When A Scoping Review Fits Better
Pick a scoping review when the field is wide, measures vary, or the aim is to map types of evidence and gaps. The section order is similar, but the lens is breadth, not pooled effects. You still need a clear question, rules, a broad search, two person screening, data charting, and a map of what was found.
Section By Section Checklist
| Section | Approx. Words | Must-Have Elements |
|---|---|---|
| Title & Abstract | 250–350 | Exact question, review type, sources searched, selection, core result, limits. |
| Introduction | 350–500 | Context, gap, and a single sentence objective. |
| Methods | 600–900 | Protocol, eligibility, sources, search strings, selection, data items, bias tools, synthesis plan. |
| Results | 600–900 | Flow counts, study traits, bias profile, effect sizes or narrative groups. |
| Discussion | 400–700 | Main finding, use case, caveats, and gaps. |
| Limits & Conclusion | 200–300 | Constraints and a tight take home. |
| Appendices | As needed | Full strategies, checklists, forms, and any code. |
Reporting And Transparency Signals
Readers should be able to trace every step. State whether you had a registered protocol and where it lives. Give clear dates for each search. Describe how you removed duplicates and how many records fell at each stage. Note who did each task and whether roles were masked during screening.

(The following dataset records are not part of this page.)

-- ==== Sys2Proof/Machine/PowerEvents.lean ====
section
/-! DEFINITION. The commands of power, resets, start-up, wake and transitions (R334, R350 to R373), the commit of PERSIST (R314), the log
write (R345), and the load of Campion's images (R327). -/

namespace Sys2Proof.Machine

open Sys2Proof

/-! ### Resets (R364, R369 to R371) -/

/-- VIN rises through the POR level (R364). The test access port starts afresh, with TRST_N as it stands (log 51). `torn`: the loss of power
before it came while a record was being programmed (R345). -/
def execPowerOnReset (s : State) (torn : Bool := false) : Host.Outcome State Fault Refusal :=
  let s1 := (if torn then s.tearRecord else s).assertReset .por
  .next { s1 with tap := { Tap.reset with edges := s.tap.edges, trstLow := s.tap.trstLow } }

/-- VIN below the brown-out level (R364). `torn`: a record was being programmed (R345). -/
def execBrownOut (s : State) (torn : Bool := false) : Host.Outcome State Fault Refusal :=
  .next ((if torn then s.tearRecord else s).assertReset .brownOut)

/-- RESET_N low (R369). -/
def execResetN (s : State) : Host.Outcome State Fault Refusal := .next (s.assertReset .resetN)

/-- The sources other than RESET_N let go of the reset (R364, R372). -/
def execResetRelease (straps : Straps) (s : State) : Host.Outcome State Fault Refusal :=
  .next (s.releaseHeld (fun c => c != .resetN) straps)

/-- RESET_N returns high (R369, R372). -/
def execResetNRelease (straps : Straps) (s : State) : Host.Outcome State Fault Refusal :=
  .next (s.releaseHeld (fun c => c == .resetN) straps)

/-- A missing service of the watchdog, or one outside its window (R334, R391, R392). -/
def execWatchdogExpiry (s : State) : Host.Outcome State Fault Refusal := .next (if s.yarrowRuns then s.crash false else s)

/-- A service of the watchdog (R334). -/
def execWatchdogService (s : State) : Host.Outcome State Fault Refusal := .next (if s.yarrowRuns then s.countBoot.serviceWatchdog else s)

/-- The two cores differ (R334). -/
def execLockstepDifference (s : State) : Host.Outcome State Fault Refusal := .next (if s.yarrowRuns then s.crash true else s)

/-- Firmware has initialised (R365 to R368). `images`: what the boot ROM found of the stored images. -/
def execBootComplete (pins : LightPins) (s : State) (images : StoredImages := {})
    (reread : List (RecordId × CopyId) := []) : Host.Outcome State Fault Refusal :=
  .next (if s.pwr.life == .booting then s.bootUp pins images reread else s)

/-- The commits that RESET_CMD waits for are done (R370). -/
def execDictionaryResetAssert (s : State) : Host.Outcome State Fault Refusal := .next s.assertDictionaryReset

/-- The slow clock changes over to the crystal (R373). -/
def execSlowCrystalChangeover (s : State) : Host.Outcome State Fault Refusal := .next (s.onPwr fun p => { p with crystal := true })

/-! ### Transitions (R351, R353, R357) -/

/-- A step of a transition completes (R351). -/
def execStateTransitionDone (s : State) : Host.Outcome State Fault Refusal := .next s.completeStep

/-- 10 s without a host in READY (R353). -/
def execHostAbsentReadyTimeout (s : State) : Host.Outcome State Fault Refusal := .next (s.moveFrom .ready [.standby])

/-- 60 s without a host and without traffic in STANDBY (R353). -/
def execParkIdleTimeout (s : State) : Host.Outcome State Fault Refusal := .next (s.moveFrom .standby [.park])

/-- A domain woken on demand has been idle for 100 ms (R357). -/
def execDomainIdleTimeout (d : Domain) (s : State) : Host.Outcome State Fault Refusal := .next (s.idleDomain d)

/-! ### PARK and wake (R354, R355, R361, R362) -/

/-- The slow-clock edge of the sleep entry (R362). -/
def execSleepGo (fired : WakeBits) (s : State) (levels : Option LightPins := none) : Host.Outcome State Fault Refusal :=
  .next (s.sleepGo fired levels)

/-- Wake sources fire at an AON sampling (R361). `levels`: the levels of LIGHT_ON and LIMP_N sampled at it, where they are new (R415); a
fallback beam whose light no pin requests any longer ends (R219). -/
def execWakeSource (fired : WakeBits) (s : State) (levels : Option LightPins := none) : Host.Outcome State Fault Refusal :=
  let s1 := s.wakePins fired levels
  .next ((if s1.up then s1.judgeRelease else s1).wakeBy (s.enabledWakes fired))

/-- WAKE_ALARM_S of slow count has expired (R361). -/
def execWakeAlarm (s : State) : Host.Outcome State Fault Refusal := .next (if s.alarmArmed then s.wakeBy [4] else s)

/-- Yarrow has resumed from PARK (R355): an entry to STANDBY, which performs a pending cold activation (R393). -/
def execParkResume (s : State) (reread : List (RecordId × CopyId) := []) : Host.Outcome State Fault Refusal :=
  .next (if s.pwr.life == .parked && s.pwr.refclk then (s.resume reread).judgeCold else s)

/-! ### Flash work of firmware (R314, R327, R345) -/

/-- A commit of PERSIST is due (R314): for dirty values, for a STORE that waited, or for defaults still to be written. It waits while Yarrow hands over (R333). -/
def execPersistCommitDue (s : State) : Host.Outcome State Fault Refusal :=
  .next (if s.flashWorks && !s.dict.committing && (!s.dict.dirty.isEmpty || s.dict.storeDue || s.dict.restoring) then s.beginCommit else s)

/-- Queued records are written to the log (R345). -/
def execLogWrite (s : State) : Host.Outcome State Fault Refusal := .next s.writeQueue

/-- Campion has loaded the fallback images it uses (R327). `reread`: the copies that passed their second look only (R281). -/
def execCampionImageLoadDone (s : State) (reread : List (RecordId × CopyId) := []) : Host.Outcome State Fault Refusal :=
  .next ((s.loadImage.rereadCopies RecordId.isImage reread).judgeStormsSince s.flt.counts)

end Sys2Proof.Machine
end

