/-- CAN_BUS_OFF, BUS_OFF_RECOVERED, CAN_CMD_RECOVER, STRANGER_FRAME, MALFORMED_FRAME, ADDR_CLASH and CAN_ADDR_APPLY (R288, R301 to R303,
R306): a bus-off raises EV099, ends the CAN session and recovers by itself where fewer than 3 automatic recoveries came within 60 s; strangers
and malformed frames are counted and nothing else, and a well-formed request whose class does not allow its OP is REFUSED; the first clash
raises EV100 and mutes; a new address waits for the request in progress.
The clauses that rest on a reading of the model name it in log 23. -/
def Obligations.CanControllerAndAddress : Prop :=
  ∀ s : State,
    (s.up = true → s.can.busOff = false →
      let auto := decide ((s.can.recoveredAt.filter fun t => decide (s.now < t + 60000000)).length < 3)
      ∃ t, exec .canBusOff s = .next t ∧ Safety.raised s t 99 ∧ t.mgmt.can.level = .user ∧ t.can.busOff = true ∧ t.can.recovering = auto ∧
        t.can.busOffs = inc32 s.can.busOffs 1 ∧ t.can.recoveries = (if auto then inc32 s.can.recoveries 1 else s.can.recoveries) ∧
        Safety.told { s with
          can := { s.can with
            busOff := t.can.busOff, tecErr := t.can.tecErr, busOffs := t.can.busOffs, recovering := t.can.recovering,
            recoveries := t.can.recoveries, recoveredAt := t.can.recoveredAt }
          mgmt := { s.mgmt with can := { s.mgmt.can with level := .user } } } t) ∧
    (s.can.recovering = true → ∃ t, exec .busOffRecovered s = .next t ∧ t.can.busOff = false ∧ t.can.recovering = false ∧
      t = { s with can := { s.can with busOff := false, recovering := false, tecErr := t.can.tecErr, recErr := t.can.recErr } }) ∧
    (s.can.recovering = false → exec .busOffRecovered s = .next s) ∧
    (∀ r, Safety.accepts s (Safety.order r K.canCmd 1 1) →
      Safety.orderDone (.canCmdRecover r) s (Safety.order r K.canCmd 1 1)
        { s with can := { s.can with recovering := s.can.recovering || s.can.busOff } }) ∧
    (∀ f, s.up = true → s.can.busOff = false →
      (f.extended = true ∨ f.remote = true ∨ 0x3C0 ≤ f.id →
        exec (.strangerFrame f) s = .next { s with can := { s.can with strangers := inc32 s.can.strangers 1 } }) ∧
      (f.extended = false → f.remote = false → f.id < 0x3C0 → s.concerns f = true →
        (f.fd = false ∨ f.data.length < 8 ∨ 56 < field f.data 6 1 ∨ f.data.length - 8 < field f.data 6 1 ∨ field f.data 7 1 ≠ 0 ∨
            reservedClear f.data = false ∨ opFits (f.id / 64) (field f.data 0 1) = false →
          exec (.malformedFrame f) s = .next { s with can := { s.can with malformed := inc32 s.can.malformed 1 } }) ∧
        (malformedBytes f = false → CanFrame.misplaced f = false → exec (.malformedFrame f) s = .next s) ∧
        (malformedBytes f = false → CanFrame.misplaced f = true →
          s.reaches (CanFrame.message f).req = true → s.rally.phase ≠ .handover → s.storedAnswer (CanFrame.message f) = none →
          s.inProgress (CanFrame.message f).req = false →
          (opAllowed (CanFrame.message f).req (CanFrame.message f).op = true → s.classLevelLow (CanFrame.message f) = false) →
          ∃ t, exec (.malformedFrame f) s = .next t ∧ Safety.answered s t ∧
            t.can.answered.getLast? = some (CanFrame.message f, ⟨0xFF, 0, u8 0x0F ++ [0, 0, 0] ++ u32 0⟩, s.now)))) ∧
    (∀ id, s.up = true → s.can.busOff = false → id / 64 ∈ [0, 6, 7, 8, 9, 11, 12] → id % 64 = s.can.addr →
      let u := { s with can := { s.can with clashes := inc32 s.can.clashes 1, muted := true } }
      (s.can.muted = false → ∃ t, exec (.addrClash id) s = .next t ∧ Safety.raised s t 100 ∧ Safety.reported u t) ∧
      (s.can.muted = true → exec (.addrClash id) s = .next u)) ∧
    (∀ a, s.can.newAddr = some a →
      (s.requestsWaiting = [] → s.can.transfer = none →
        exec .canAddrApply s = .next { s with can := { s.can with addr := a, newAddr := none } }) ∧
      (s.requestsWaiting ≠ [] ∨ s.can.transfer ≠ none → exec .canAddrApply s = .next s))
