-- ==== Sys2Proof/Laws/State.lean ====
section
/-! SUPPORT. Each part of State after each update of a part: true by definition, so that no proof unfolds a record update. -/

namespace Sys2Proof.Machine

variable (s : State)
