theorem witness_BanksAreHandedOver_revert : ∃ s : State, s.rally.phase = .handover ∧ s.pwr.held.contains .rallyRevert = true ∧
    s.rally.heldFallback = [] ∧ s.flt.renderHeld = false ∧ s.rally.enumLatched = none ∧ s.rally.reason ≠ 6 ∧ s.rally.slotB.state = .staged :=
  ⟨{ imageStaged fun r => { r with phase := .handover } with pwr := { (on .standby).pwr with held := [.rallyRevert] } }, by decide +kernel⟩

/-! ### Witnesses: orders -/

/-- A dictionary record changed. -/
def dict (s : State) (f : Dict → Dict) : State := { s with dict := f s.dict }

theorem witness_PersistenceAndLog :
    Safety.accepts (raisedTo (on .standby) .service) (Safety.order can2 K.persistCmd 1 1) ∧ (on .standby).dict.committing = false ∧
    (on .standby).dict.restoring = false ∧ (on .standby).dict.lastCommit = none ∧
    (dict (raisedTo (on .standby) .service) fun d => { d with lastCommit := some 0 }).now < 0 + 2000000 ∧
    Safety.accepts (raisedTo (on .standby) .service) (Safety.order can2 K.persistCmd 1 2) ∧
    Safety.accepts (raisedTo (on .standby) .service) (Safety.order can2 K.eventClear 1 255) ∧
    Safety.accepts (raisedTo (on .standby) .service) (Safety.order can2 K.logClear 1 1) ∧ (on .standby).up = true ∧
    (dict (on .standby) fun d => { d with dirty := [K.canAddr] }).dict.dirty ≠ [] ∧ (on .standby).dict.dirty = [] ∧
    (on .standby).dict.storeDue = false := by unfold Safety.accepts Safety.taken; decide +kernel

theorem witness_PersistenceAndLog_write : ∃ s : State, s.up = true ∧ s.rally.phase ≠ .handover ∧ s.mgmt.dropsToNote = 0 ∧
    s.flash.logNext + s.mgmt.logQueue.length < 2 ^ 32 ∧ (∀ k, k < s.mgmt.logQueue.length → (s.flash.logNext + k) % 1024 ≠ 0) ∧
    s.mgmt.logQueue ≠ [] :=
  ⟨{ on .lit with flash := { (on .lit).flash with logNext := 1022 }, mgmt := { (on .lit).mgmt with logQueue := [List.replicate 64 0] } }, by
    decide +kernel⟩

theorem witness_PersistenceAndLog_flash :
    (on .standby).flashWorks = true ∧ (on .park).flashWorks = false ∧
    (dict (on .standby) fun d => { d with committing := true }).dict.committing = true ∧
    ({ on .lit with mgmt := { (on .lit).mgmt with clearRecord := some (List.replicate 64 0) } }).mgmt.clearRecord.toList ≠ [] ∧
    (on .lit).up = true ∧ State.reset.up = false := by decide +kernel

theorem witness_FaultsAreReleased :
    (Safety.accepts (raisedTo (on .lit) .service) (Safety.order can2 K.faultAck 1 1) ∧ FbCause.reaction ∉ (on .lit).flt.fbCauses ∧
      Safety.accepts (raisedTo (on .lit) .service) (Safety.order can2 K.zoneFaultClear 2 511)) ∧ Safety.notFailed (raisedTo (on .lit) .service) :=
  ⟨by unfold Safety.accepts Safety.taken; decide +kernel, by decide +kernel, no_failed_bits _ (by decide +kernel)⟩

theorem witness_FaultsAreReleased_lit :
    (Safety.accepts (host (fallen [.thermal]) true) (Safety.order can2 K.stateRequest 1 3) ∧ (host (fallen [.thermal]) true).pwr.dev = .fallback ∧
      (∀ c ∈ (host (fallen [.thermal]) true).flt.fbCauses, c = .thermal)) ∧ Safety.notFailed (host (fallen [.thermal]) true) :=
  ⟨by unfold Safety.accepts Safety.taken; decide +kernel, by decide +kernel, no_failed_bits _ (by decide +kernel)⟩
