-- ==== Sys2Proof/Machine/Flags.lean ====
section
/-! DEFINITION. The two handshake bits and every way they are written (R14, R15, R85 to R88, R93, R101). -/

namespace Sys2Proof.Machine

/-- `setReady()` (R85): the bus does not look at `dead`. -/
def setReady (s : State) : State := { s with ready := true }

/-- `unsetReady()` (R86). -/
def unsetReady (s : State) : State := { s with ready := false }

/-- `devRaiseReady()` (R101): the DISK personality's only way to raise ready; nothing while dead. -/
def devRaiseReady (s : State) : State := if s.dead then s else setReady s

/-- `setFlag()` (R87). -/
def setFlag (s : State) : State := { s with flag := true }

/-- `CLF`'s clearing of the flag (R93). -/
def clearFlag (s : State) : State := { s with flag := false }

/-- A poll tick has an effect exactly when the power is on and the flag is clear (R141). -/
def tickEnabled (s : State) : Bool := s.power && !s.flag

end Sys2Proof.Machine
end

Add a filled reporting checklist in the appendix so the audit trail sits with the paper.
Eligibility Rules In Action
Spell out the PICO pieces as bullet points inside the methods. Patient or problem: age bands, setting, diagnosis method. Intervention: dose, route, timing, delivery. Comparison: placebo, standard care, or another active choice. Outcomes: clinical end points, harms, surrogate markers, and follow up windows. Study design: trials, cohort, case series, or mixed. Write one or two sample “include” and “exclude” statements so future readers can mirror your intent.
Search Craft That Saves Time
Draft test strings, run them in one database, and scan the first hundred hits. Tweak subject headings and text words until known key studies appear near the top. Add spelling variants and common trade names where needed. Use adjacency and truncation with care to balance breadth and noise. Save all runs with dates. Export full results, not just the first page, then dedupe before screening starts.
Screening Workflow That Scales
Split the title and abstract queue into equal sets and cross check a sample to validate agreement. Keep reasons for full text exclusion short and consistent, since they feed the flow diagram. When texts are hard to find, reach out to authors or use interlibrary help. Log every attempt so the trail is complete.
Data Extraction And Risk Of Bias
Design the form to match your question. Common fields include sample size, setting, dose, follow up, outcome timing, and analysis set. Record adjustments used in observational work. For bias, note sequence generation, concealment, blinding, missing data, selective reporting, and other concerns for trials, and the parallel domains for non randomised studies. Add quotes or page numbers that back each judgment.
Synthesis Choices And Presentation
Spell out why you grouped studies the way you did. If you pool, name the model and justify effect measures such as risk ratio, odds ratio, or mean difference. Describe how you handled zero events and cluster designs. Report heterogeneity with I² alongside a short read on likely sources. When you cannot pool, write a tight narrative that walks the reader theme by theme without repeating tables verbatim.
Quick Outline You Can Copy
Ready To Paste
Title
Abstract
Introduction
Methods
Results
Discussion
Limits
Conclusion
References
Appendices
Final Pass And Submission
Run a spell check and a journal style pass. Check numbers across text, tables, and figures. Click every link. Ask a colleague for a quick read of the abstract and the main claim. Submit when the story is tight, the files are named cleanly, and the checklist is complete.